If you like the idea try a matt black background sheet. You might be able to get one stuck on the back. If not no biggie it looks great as is


----------



## xriddler (Feb 16, 2012)

My assassin snail wandering around. I cant find the bigger one i bought. i havent seen the big one in a few days i hope its not dead.

second pic is my cherry shrimps i bought today i went and took picture of the one that coloured up the most. the others are still pretty small and most of them are pretty pale looking still. most are 1/8-1/4 inches too, hope my fishes leave them alone as there aren't that many hiding spots yet.



kamal said:


> If you like the idea try a matt black background sheet. You might be able to get one stuck on the back. If not no biggie it looks great as is


Thank you kamal, where would it be possible to find the black backgrounds? is taping in down required?


----------



## kamal (Apr 21, 2009)

you can use anything you like. In an old tank I had i literally used arts and craft paper from the dollar store. But this if wet would look crappy quickly. Thus many people use the glossy stuff like you find at the local pet store. I would go to a craft store or see if the dollar store does something similar for cheaper  Yes you would tape it down.
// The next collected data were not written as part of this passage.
-- ==== Sys2Proof/Laws/PerInstr.lean ====
section
/-! SUPPORT. Per-instruction statements: an instruction is encoded in as many bytes as the Length column of the opcode
table gives it (R89, R243). -/

namespace Sys2Proof.Laws.EncodeLength

/-- The encoding of an instruction has the instruction's length. -/
def Statement (i : Instr) : Prop := (encode i).length = i.length

theorem inc (n : Reg) : Statement (.inc n) := rfl
theorem adc (n : Reg) : Statement (.adc n) := rfl
theorem tx0 (n : Reg) : Statement (.tx0 n) := rfl
theorem or (n : Reg) : Statement (.or n) := rfl
theorem and (n : Reg) : Statement (.and n) := rfl
theorem xor (n : Reg) : Statement (.xor n) := rfl
theorem rol (n : Reg) : Statement (.rol n) := rfl
theorem ror (n : Reg) : Statement (.ror n) := rfl
theorem dec (n : Reg) : Statement (.dec n) := rfl
theorem sbc (n : Reg) : Statement (.sbc n) := rfl
theorem add (n : Reg) : Statement (.add n) := rfl
theorem stp (n : BitIndex) : Statement (.stp n) := rfl
theorem btt (n : BitIndex) : Statement (.btt n) := rfl
theorem clp (n : BitIndex) : Statement (.clp n) := rfl
theorem t0x (n : Reg) : Statement (.t0x n) := rfl
theorem cmp (n : Reg) : Statement (.cmp n) := rfl
theorem psh (n : Reg) : Statement (.psh n) := rfl
theorem pop (n : Reg) : Statement (.pop n) := rfl
theorem br0 (n : BitIndex) (offset : Byte) : Statement (.br0 n offset) := rfl
theorem br1 (n : BitIndex) (offset : Byte) : Statement (.br1 n offset) := rfl
theorem dbnz (n : Reg) (offset : Byte) : Statement (.dbnz n offset) := rfl
theorem int (n : BitIndex) : Statement (.int n) := rfl
theorem mul (n : Reg) : Statement (.mul n) := rfl
theorem rsp : Statement .rsp := rfl
theorem rts : Statement .rts := rfl
theorem rti : Statement .rti := rfl
theorem brk : Statement .brk := rfl
theorem jmp (addr : Addr) : Statement (.jmp addr) := rfl
theorem smsk : Statement .smsk := rfl
theorem gmsk : Statement .gmsk := rfl
theorem jsr (addr : Addr) : Statement (.jsr addr) := rfl
theorem upp (e : Pair) : Statement (.upp e) := rfl
theorem unassigned (e : Pair) : Statement (.unassigned e) := rfl
theorem sta (n : Reg) (addr : Addr) : Statement (.sta n addr) := rfl
theorem stx (e : Pair) (a : Bool) : Statement (.stx e a) := rfl
theorem sto (e : Pair) (a : Bool) (offset : Byte) : Statement (.sto e a offset) := rfl
theorem ldi (n : Reg) (imm : Byte) : Statement (.ldi n imm) := rfl
theorem lda (n : Reg) (addr : Addr) : Statement (.lda n addr) := rfl
theorem ldx (e : Pair) (a : Bool) : Statement (.ldx e a) := rfl
theorem ldo (e : Pair) (a : Bool) (offset : Byte) : Statement (.ldo e a offset) := rfl
theorem sti : Statement .sti := rfl
theorem cli : Statement .cli := rfl
theorem stz : Statement .stz := rfl
theorem clz : Statement .clz := rfl
theorem stn : Statement .stn := rfl
theorem cln : Statement .cln := rfl
theorem stc : Statement .stc := rfl
theorem clc : Statement .clc := rfl
theorem nop : Statement .nop := rfl
theorem brz (offset : Byte) : Statement (.brz offset) := rfl
theorem brnz (offset : Byte) : Statement (.brnz offset) := rfl
theorem brlz (offset : Byte) : Statement (.brlz offset) := rfl
theorem brgez (offset : Byte) : Statement (.brgez offset) := rfl
theorem brc (offset : Byte) : Statement (.brc offset) := rfl
theorem brnc (offset : Byte) : Statement (.brnc offset) := rfl
theorem jmpz (addr : Addr) : Statement (.jmpz addr) := rfl
theorem jmpnz (addr : Addr) : Statement (.jmpnz addr) := rfl
theorem jmplz (addr : Addr) : Statement (.jmplz addr) := rfl
theorem jmpgez (addr : Addr) : Statement (.jmpgez addr) := rfl
theorem jmpc (addr : Addr) : Statement (.jmpc addr) := rfl
theorem jmpnc (addr : Addr) : Statement (.jmpnc addr) := rfl
theorem clr : Statement .clr := rfl

end Sys2Proof.Laws.EncodeLength
end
Worth spending $5 to see if it looks better worst case you toss the idea


----------



## xriddler (Feb 16, 2012)

not much to update just another FTS for funzies

blyxa not doing so well though either because of the excess of frog bits (thank god most of it is gone) or my excel dosing is hurting them. though i see some melting for my vals from i guess the excel too they are still propagating which is totally awesome. I cut alot of the propagated vals out for some reason they are propagating above substrate and probably because it was my first time planting i did not push them into the substrate as i should but left them just a little bit below a quarter inch of gravel. i dose only 2ml of excel daily instead of the 5ml recommended dose to not harm my vals.


----------



## xriddler (Feb 16, 2012)

Just a little update added a pair of Featherfin rainbows from the Big als sale along with two amano's i think. Vals have taken over my tank but they are one of my favourite plants for some odd reason. Its impossible to take pictures of the fauna with a cam phone  i need to save up for a dslr 

Recently after i stopped dosing excel i have been getting Black Hair Algae over my driftwood. I decided not to spot treat with anything as all my shrimps congregate there and im afraid it would affect them negatively especially the shrimplets that like to hide in the nooks and crannies of the driftwoods


----------



## solarz (Aug 31, 2010)

Very nice, clean look! Love it!


----------



## 10G (Sep 15, 2013)

very clean setup bro. fresh


----------